A religião cristão, uma influência direta dos portugueses, surge no primeiro contato com os japoneses quando aportaram em 1543, na cidade de Tanegashima e no porto de Nagasaki, a principal porta de entrada de embarcações vindas de Portugal no século XVI e XVII. A palavra moderna para o cristianismo é kirisuto kyo, Kirishitan , origina de “cristão”, usada ainda hoje para referir aos católicos no Japão. Os missionários cristãos eram conhecidos como bateren (do português, “padre”) ou iruman (do português, “irmão”). O Cristianismo introduz a culpa e a vergonha da exibição do corpo, criando uma arte própria, metafórica e poética, representada nas xilogravuras do período Edo.
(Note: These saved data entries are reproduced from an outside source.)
-- ==== Sys2Proof/Machine/Atomic.lean ====
section
/-! DEFINITION. The group ATOMIC: ATOM, RED, ACAS, ATOMS and RWL (spec 10 R214 to R224; 17 R317 to R320; 21 R327, R334, R335;
25 R403, R411). -/

namespace Sys2Proof.Machine

/-- What an atomic does at its location: an operation of R217, a compare and swap, or a lock operation of R224. -/
inductive AtomKind where
  | rmw (op : Nat) (t : Ty)
  | cas (t : Ty)
  | lock (op : Nat)
  deriving DecidableEq, Repr

/-- The type of an operation: code 0 is SI32, B32 or UI32 by the operation (10 R217). -/
def atomTy (op : Nat) (dt : BitVec 4) : Ty :=
  Ty.ofCode (if op < 3 then .si32 else if op < 7 then .b32 else .ui32) dt

/-- The bytes of the location. -/
def AtomKind.size : AtomKind → Nat
  | .rmw _ t | .cas t => t.width / 8
  | .lock _ => 4

/-- The registers of the operand D and those that receive the result (10 R216). -/
def AtomKind.regs : AtomKind → Nat × Nat
  | .rmw _ t => (t.regs, t.regs)
  | .cas t => (2 * t.regs, t.regs)
  | .lock _ => (1, 1)

/-- The new value of an ATOM or RED operation (10 R218). -/
def atomNew (op : Nat) (t : Ty) (old x : Nat) : Nat :=
  match t.fmt, op with
  | some f, 0 => (fadd f .rn (f.value old) (f.value x)).code
  | some f, 1 => fminmax f false old x
  | some f, 2 => fminmax f true old x
  | none, 0 => (old + x) % 2 ^ t.width
  | none, 1 => if t.intVal old ≤ t.intVal x then old else x
  | none, 2 => if t.intVal old ≤ t.intVal x then x else old
  | _, 3 => old &&& x
  | _, 4 => old ||| x
  | _, 5 => old ^^^ x
  | _, 6 => x
  | _, _ => if x ≤ old then 0 else old + 1

/-- A lock operation on a word: the new word when it succeeds (10 R224). -/
def lockNew (op w : Nat) : Option Nat :=
  let pref := natBit w 31
  let held := natBit w 30
  let wwait := natBits w 29 16
  let readers := w % 2 ^ 16
  match op with
  | 0 => if !held && readers < 65535 && !(pref && 0 < wwait) then some (w + 1) else none
  | 1 => if !held && readers = 0 then some (w + 2 ^ 30) else none
  | 2 => if 0 < readers then some (w - 1) else none
  | 3 => if held then some (w - 2 ^ 30) else none
  | 4 => if wwait < 16383 then some (w + 2 ^ 16) else none
  | 5 => if 0 < wwait then some (w - 2 ^ 16) else none
  | 6 => some (if pref then w else w + 2 ^ 31)
  | _ => some (if pref then w - 2 ^ 31 else w)

/-- The effect on a location's value of a lane's operand: the value written, if any, and the result (10 R218, R219, R224). -/
def AtomKind.apply (k : AtomKind) (old x : Nat) : Option Nat × Nat :=
  match k with
  | .rmw op t => (some (atomNew op t old (x % 2 ^ t.width)), old)
  | .cas t => (if old = x % 2 ^ t.width then some (x / 2 ^ t.width) else none, old)
  | .lock op =>
    match lockNew op old with
    | some w => (some w, 1)
    | none => (none, 0)

/-- The PCIe AtomicOp that carries an atomic: 0 FetchAdd, 1 Swap, 2 CAS; none when it is not carried (10 R217). -/
def AtomKind.carried : AtomKind → Option Nat
  | .rmw 0 t => if t.fmt.isNone then some 0 else none
  | .rmw 6 t => if t.width = 128 then none else some 1
  | .cas _ => some 2
  | _ => none

/-- ATOM_UNSUP by the place of the location (10 R221). -/
def AtomKind.unsupported (k : AtomKind) (tgt : Tgt) : Option Nat :=
  match tgt with
  | .host _ snoop => if snoop && k.carried.isSome then none else some 0x08
  | .mmio _ => some 0x08
  | _ => none

/-- The location code of ATLOC (10 R214). -/
def atLoc (die : Nat) (tgt : Tgt) : Nat :=
  match tgt with
  | .scratch _ peer => bit01 peer
  | .paged _ p off _ =>
    if (p.frameAddr off).isNone then 5
    else if p.mdie ≠ die then 4
    else if p.munit < 32 then 2 else 3
  | .host _ _ => 6
  | .fabric _ _ _ => 7
  | _ => 5

/-- The operand of one lane of an atomic, performed as one event at the home of the location (10 R218; 09 R199, R204 to R206;
17 R320). -/
def State.atomLane (s : State) (c : Crew) (tgt : Tgt) (k : AtomKind) (x : Nat) (p : Prefix) : State × Nat :=
  let site := s.site c
  let rel := isWide p && isRelease p
  let range := guardOf c p
  let eager := rel && s.eager c tgt p
  let s := if eager then s.mergeRange site c.tenant range else s
  let (s, r) := atHome site tgt s fun s =>
    let (s, bs) := s.readTgt site tgt k.size true
    let (new, r) := k.apply (leNat bs) x
    match new with
    | some v => (s.writeTgt site tgt (leBytes v k.size) true, r)
    | none => (s, r)
  let s : State :=
    match tgt.granule with
    | some g => if rel then s.leaveRecord c g range (!eager || !tgt.framed) else s
    | none => s
  (if isWide p && isAcquire p then s.acquire c tgt else s, r)

/-- What the instruction form does with its results: none for RED. -/
structure AtomForm where
  kind : AtomKind
  addrRegs : Nat
  returns : Bool
  scratch : Bool
  deriving DecidableEq, Repr

/-- The code of an atomic's type on the link, that of R297, with 0 for B32, which has none. -/
def linkTy (t : Ty) : Nat :=
  match t with
  | .f64 => 1
  | .f32 => 2
  | .f16 => 3
  | .bf16 => 4
  | .e5m2 => 5
  | .e4m3 => 6
  | .e2m1 => 7
  | .si8 => 8
  | .si16 => 9
  | .si32 => 10
  | .si64 => 11
  | .ui32 => 12
  | .ui64 => 13
  | .b64 => 14
  | .b128 => 15
  | .b32 => 0

/-- What an atomic that arrives over the link does: function 0 an operation of R217, 2 a compare and swap, 4 a lock operation. -/
def linkKind (fn op ty : Nat) : AtomKind :=
  match fn with
  | 0 => .rmw op (atomTy op (BitVec.ofNat 4 ty))
  | 2 => .cas (Ty.ofCode .b32 (BitVec.ofNat 4 ty))
  | _ => .lock op

/-- The message of a lane's atomic on another device. -/
def atomMsg (k : AtomKind) (x : Nat) (tgt : Tgt) (id : Nat) : Msg :=
  let (ep, page, off) := match tgt with | .fabric ep page off => (ep, page, off) | _ => (0, 0, 0)
  match k with
  | .rmw op t => .stodorAtomic ep page off 0 op (linkTy t) (leBytes x k.size) id
  | .cas t => .stodorAtomic ep page off 2 0 (linkTy t) (leBytes x (2 * k.size)) id
  | .lock op => .stodorAtomic ep page off 4 op 0 [] id

/-- The operand of an atomic. -/
def atomData (fm : AtomForm) (f : FmtA) : VOp := { pos := 0, field := f.d.toNat, n := fm.kind.regs.1 }

/-- The registers of an atomic's result; none for RED. -/
def atomDest (fm : AtomForm) (f : FmtA) : VOp := { pos := 0, field := f.d.toNat, n := if fm.returns then fm.kind.regs.2 else 0 }

/-- What a lane's result goes to: its registers and its ATLOC (10 R214, R218). -/
def atomLand (fm : AtomForm) (f : FmtA) (site : CacheId) (c : Crew) (x : LaneTgt) : LaneDest :=
  let d := atomDest fm f
  { lane := x.lane, regs := (List.range d.n).map (c.phys d x.lane), code := some (atLoc (cacheDie site) x.tgt) }

/-- The pending writes of an atomic: its result and ATLOC (04 R85; 17 R318). -/
def atomPend (fm : AtomForm) (f : FmtA) (c : Crew) : List PendWrite :=
  (if fm.returns then [c.pendOf (atomDest fm f)] else []) ++ [.special 0x0F]

/-- An operation that goes to the host is sent to its port as an AtomicOp, a compare and swap with the compare value first
(18 R319; 10 R217). -/
def State.toHost (s : State) (k : AtomKind) (tgt : Tgt) (x : Nat) : State :=
  match tgt, k.carried with
  | .host a _, some op => s.send (.hostAtomic (a - hostBase) op k.size (leBytes x (if op = 2 then 2 * k.size else k.size)))
  | _, _ => s

/-- A lane's operation on this module or at the host: the state and the bytes of the result. -/
def State.atomHere (s : State) (fm : AtomForm) (f : FmtA) (c : Crew) (x : LaneTgt) : State × List Byte :=
  let v := c.vnat (atomData fm f) x.lane
  let (s, r) := ((s.touchLane c x true).toHost fm.kind x.tgt v).atomLane c x.tgt fm.kind v f.p
  (s, leBytes r fm.kind.size)

/-- What goes before a lane's operation on another device: its translation, and the drain of a release. -/
def State.atomAway (s : State) (f : FmtA) (c : Crew) (x : LaneTgt) : State :=
  let s := s.touchLane c x true
  if isWide f.p && isRelease f.p then s.mergeRange (s.site c) c.tenant (guardOf c f.p) else s

/-- The operations of a slice's lanes, and what is to land of them. -/
def atomAccess (fm : AtomForm) (f : FmtA) (iss : Issue) (ops : List VOp) (s : State) (c : Crew) (i : Nat) (bad : List Nat) :
    LaneAccess :=
  { flight := { iss.flight c [i] ops bad (atomPend fm f c) with sz := 2, drop := isWide f.p && isAcquire f.p }
    size := fm.kind.size
    dest := atomLand fm f (s.site c) c
    here := fun s x => s.atomHere fm f c x
    away := fun s x => s.atomAway f c x
    msg := fun x => atomMsg fm.kind (c.vnat (atomData fm f) x.lane) x.tgt }

/-- Commits a slice whose lanes' results are at hand: registers and ATLOC, then index registers, SPVIOL and the PC. -/
def commitAtom (fm : AtomForm) (f : FmtA) (iss : Issue) (ops : List VOp) (s : State) (c : Crew) (i : Nat) (bad : List Nat)
    (out : List (LaneTgt × List Byte)) : State :=
  let site := s.site c
  let s := s.modCrew iss.crew fun r =>
    (out.foldl (fun r x => r.landLane 2 (atomLand fm f site c x.1) x.2) r).addPend (atomPend fm f c)
  s.commitMem iss c i ops bad

/-- The host's part of the checks: every probe, then every operation; the first lane that the host refuses, and whether by its
probe (10 R222). -/
def hostRefuses (k : AtomKind) (l : List LaneTgt) : Option (Bool × LaneTgt) :=
  let host := l.filterMap fun x => match x.tgt with | .host a _ => some (x, a - hostBase) | _ => none
  match host.find? fun (_, a) => !Config.hostAccepts (a / 4 * 4) 2 4 with
  | some (x, _) => some (true, x)
  | none => (host.find? fun (_, a) => !Config.hostAccepts a (k.carried.getD 0) k.size).map fun (x, _) => (false, x)

/-- The probes of a slice's host lanes (10 R222). -/
def State.probeHost (s : State) (l : List LaneTgt) : State :=
  l.foldl (fun s x => match x.tgt with | .host a _ => s.send (.hostProbe ((a - hostBase) / 4 * 4)) | _ => s) s

/-- An atomic whose host operation is refused after its probe: the context halts (10 R222). The lanes below it have been
performed. -/
def atomHalt (fm : AtomForm) (f : FmtA) (iss : Issue) (ops : List VOp) (s : State) (c : Crew) (i : Nat) (l : List LaneTgt)
    (x : LaneTgt) : State :=
  let (s, _) := (atomAccess fm f iss ops s c i []).serve s (l.takeWhile fun y => y.lane ≠ x.lane)
  let s := s.toHost fm.kind x.tgt (c.vnat (atomData fm f) x.lane)
  let party := match c.partyId with | some p => (s.party p).index | none => 0
  s.haltTenant c.tenant 0x16 6 party x.addr

/-- The requests of the lanes of a RED on other devices, whose failure it is not told (25 R403). -/
def atomSend (fm : AtomForm) (f : FmtA) (iss : Issue) (s : State) (c : Crew) (far : List LaneTgt) : State :=
  far.foldl (fun s x =>
    (s.atomAway f c x).request { x.request iss.crew fm.kind.size with store := true, told := false }
      (atomMsg fm.kind (c.vnat (atomData fm f) x.lane) x.tgt)) s

/-- The operations of a slice whose lanes have passed every check before the replies (21 R334; 25 R403): where every home is on this
module or the host's they are performed at once and the slice commits; else it awaits the replies, a RED without an acquire none. -/
def atomPerform (fm : AtomForm) (f : FmtA) (iss : Issue) (ops : List VOp) (s : State) (c : Crew) (i : Nat)
    (l : List LaneTgt) : State :=
  let ac := atomAccess fm f iss ops s c i (violators l)
  let far := l.filter fun x => x.tgt.remote
  let waits : Bool := fm.returns || isAcquire f.p
  let stuck := l.any fun x => s.stuck (s.site c) x.tgt true
  if (fm.returns && (stuck || (c.slice i).group.isSome)) || (waits && !far.isEmpty) then ac.depart s iss c i l true
  else
    let (s, out) := ac.serve s l
    commitAtom fm f iss ops (atomSend fm f iss s c far) c i (violators l) (out ++ far.map fun x => (x, []))

/-- A slice's atomic once its lanes are translated: the host's rules, what a release and an acquire wait for, and then the operations
(10 R222; 21 R326 steps 8 and 9); a RED with a lane whose home cannot be reached performs nothing (03 R72). -/
def atomSlice (fm : AtomForm) (f : FmtA) (iss : Issue) (ops : List VOp) (s : State) (c : Crew) (i : Nat)
    (l : List LaneTgt) : State :=
  let near := l.filter fun x => !s.stuck (s.site c) x.tgt true
  match hostRefuses fm.kind near with
  | some (true, x) => ((s.dropGroup iss.crew i).probeHost near).raise iss.crew i (iss.trap 0x09 x.addr x.addr)
  | refused =>
    releaseGate s iss c i f.p fun s =>
      acquireGate s iss [i] c f.p (l.map (·.tgt)) fun s =>
        let go (s : State) : State :=
          match refused with
          | some (_, x) => atomHalt fm f iss ops (s.probeHost near) c i near x
          | none => atomPerform fm f iss ops (s.probeHost near) c i l
        if fm.returns then go s else unlessStuck s iss c i l true go

/-- An atomic instruction: names, alignment, translation as a write, then the lanes' operations (10 R215; 21 R326). -/
def atomic (fm : AtomForm) (f : FmtA) (s : State) : Host.Outcome State Fault Refusal :=
  withIssue s fun s iss =>
    let n := fm.kind.size
    let ops : List VOp := [atomData fm f, atomOp f fm.addrRegs]
    iss.slices.foldl (fun s i =>
      let c := s.crew iss.crew
      match c.nameFault i ops with
      | some (code, info) => s.raise iss.crew i (iss.trap code info 0)
      | none =>
        let xl (a : Nat) : Xlat := if fm.scratch then .ok (s.scratchTgt c a n) else s.access c a n .write
        match checkLanes ((s.lanesLeft c i).map fun l => (l, atomAddr f fm.addrRegs n c l)) n xl fm.kind.unsupported with
        | .ok l => atomSlice fm f iss ops s c i l
        | x => s.checkFails iss c i .atomic x) s

/-- ATOM (21 R334). -/
def execAtom (f : FmtA) (s : State) : Host.Outcome State Fault Refusal :=
  let op := f.op3.toNat
  atomic { kind := .rmw op (atomTy op f.p.dt), addrRegs := 2, returns := true, scratch := false } f s

/-- RED (25 R403). -/
def execRed (f : FmtA) (s : State) : Host.Outcome State Fault Refusal :=
  let op := f.op3.toNat
  atomic { kind := .rmw op (atomTy op f.p.dt), addrRegs := 2, returns := false, scratch := false } f s

/-- ACAS (21 R327). -/
def execAcas (f : FmtA) (s : State) : Host.Outcome State Fault Refusal :=
  atomic { kind := .cas (Ty.ofCode .b32 f.p.dt), addrRegs := 2, returns := true, scratch := false } f s

/-- ATOMS: operation 7 is CAS (21 R335). -/
def execAtoms (f : FmtA) (s : State) : Host.Outcome State Fault Refusal :=
  let op := f.op3.toNat
  let k : AtomKind := if op = 7 then .cas (Ty.ofCode .b32 f.p.dt) else .rmw op (atomTy op f.p.dt)
  atomic { kind := k, addrRegs := 1, returns := true, scratch := true } f s

/-- RWL (25 R411). -/
def execRwl (f : FmtA) (s : State) : Host.Outcome State Fault Refusal :=
  atomic { kind := .lock f.op3.toNat, addrRegs := 2, returns := true, scratch := false } f s

end Sys2Proof.Machine
end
Pode-se afirmar que o trabalho artístico do fotógrafo Kazuo Okubo tem uma forte influência da cultura oriental, onde o nu tem um significado muito particular em relação à vida privada e à sua exposição pública. A complexidade e originalidade deste ensaio reside justamente na aparente visão de síntese das suas fotografias.

Sua expressão é gráfica, como se a herança das xilogravuras estivesse presente. Ele subtrai elementos que muitos considerariam indispensáveis, como a cor, a textura da pele, as sombras, o contexto geral do corpo da mulher sensual.

Ao mesmo tempo, sua formação num ambiente artístico ocidental , no qual atua também como fotógrafo de publicidade, contextualiza este corpo no ambiente contemporâneo. O corpo no mundo globalizado que atua no rompimento dos limites. O Movimento LGBTQIAP+ que luta para discutir e garantir os direitos básicos para as Lésbicas, Gays, Bissexuais, Transgêneros, Queer, Assexuais, Intersexuais, Arromânticos, Pansexuais, Polissexuais e Pessoas não-binárias. Ele registra sutilmente a cultura do mercado atuando em função deste corpo que traz marcas, objetos, novos paradigmas de prazer, de ser e de existir.

O resultado mostra imagens singulares da delicadeza ingênua, da nudez simples do corpo de um ser humano, visto como obra de arte imaginada.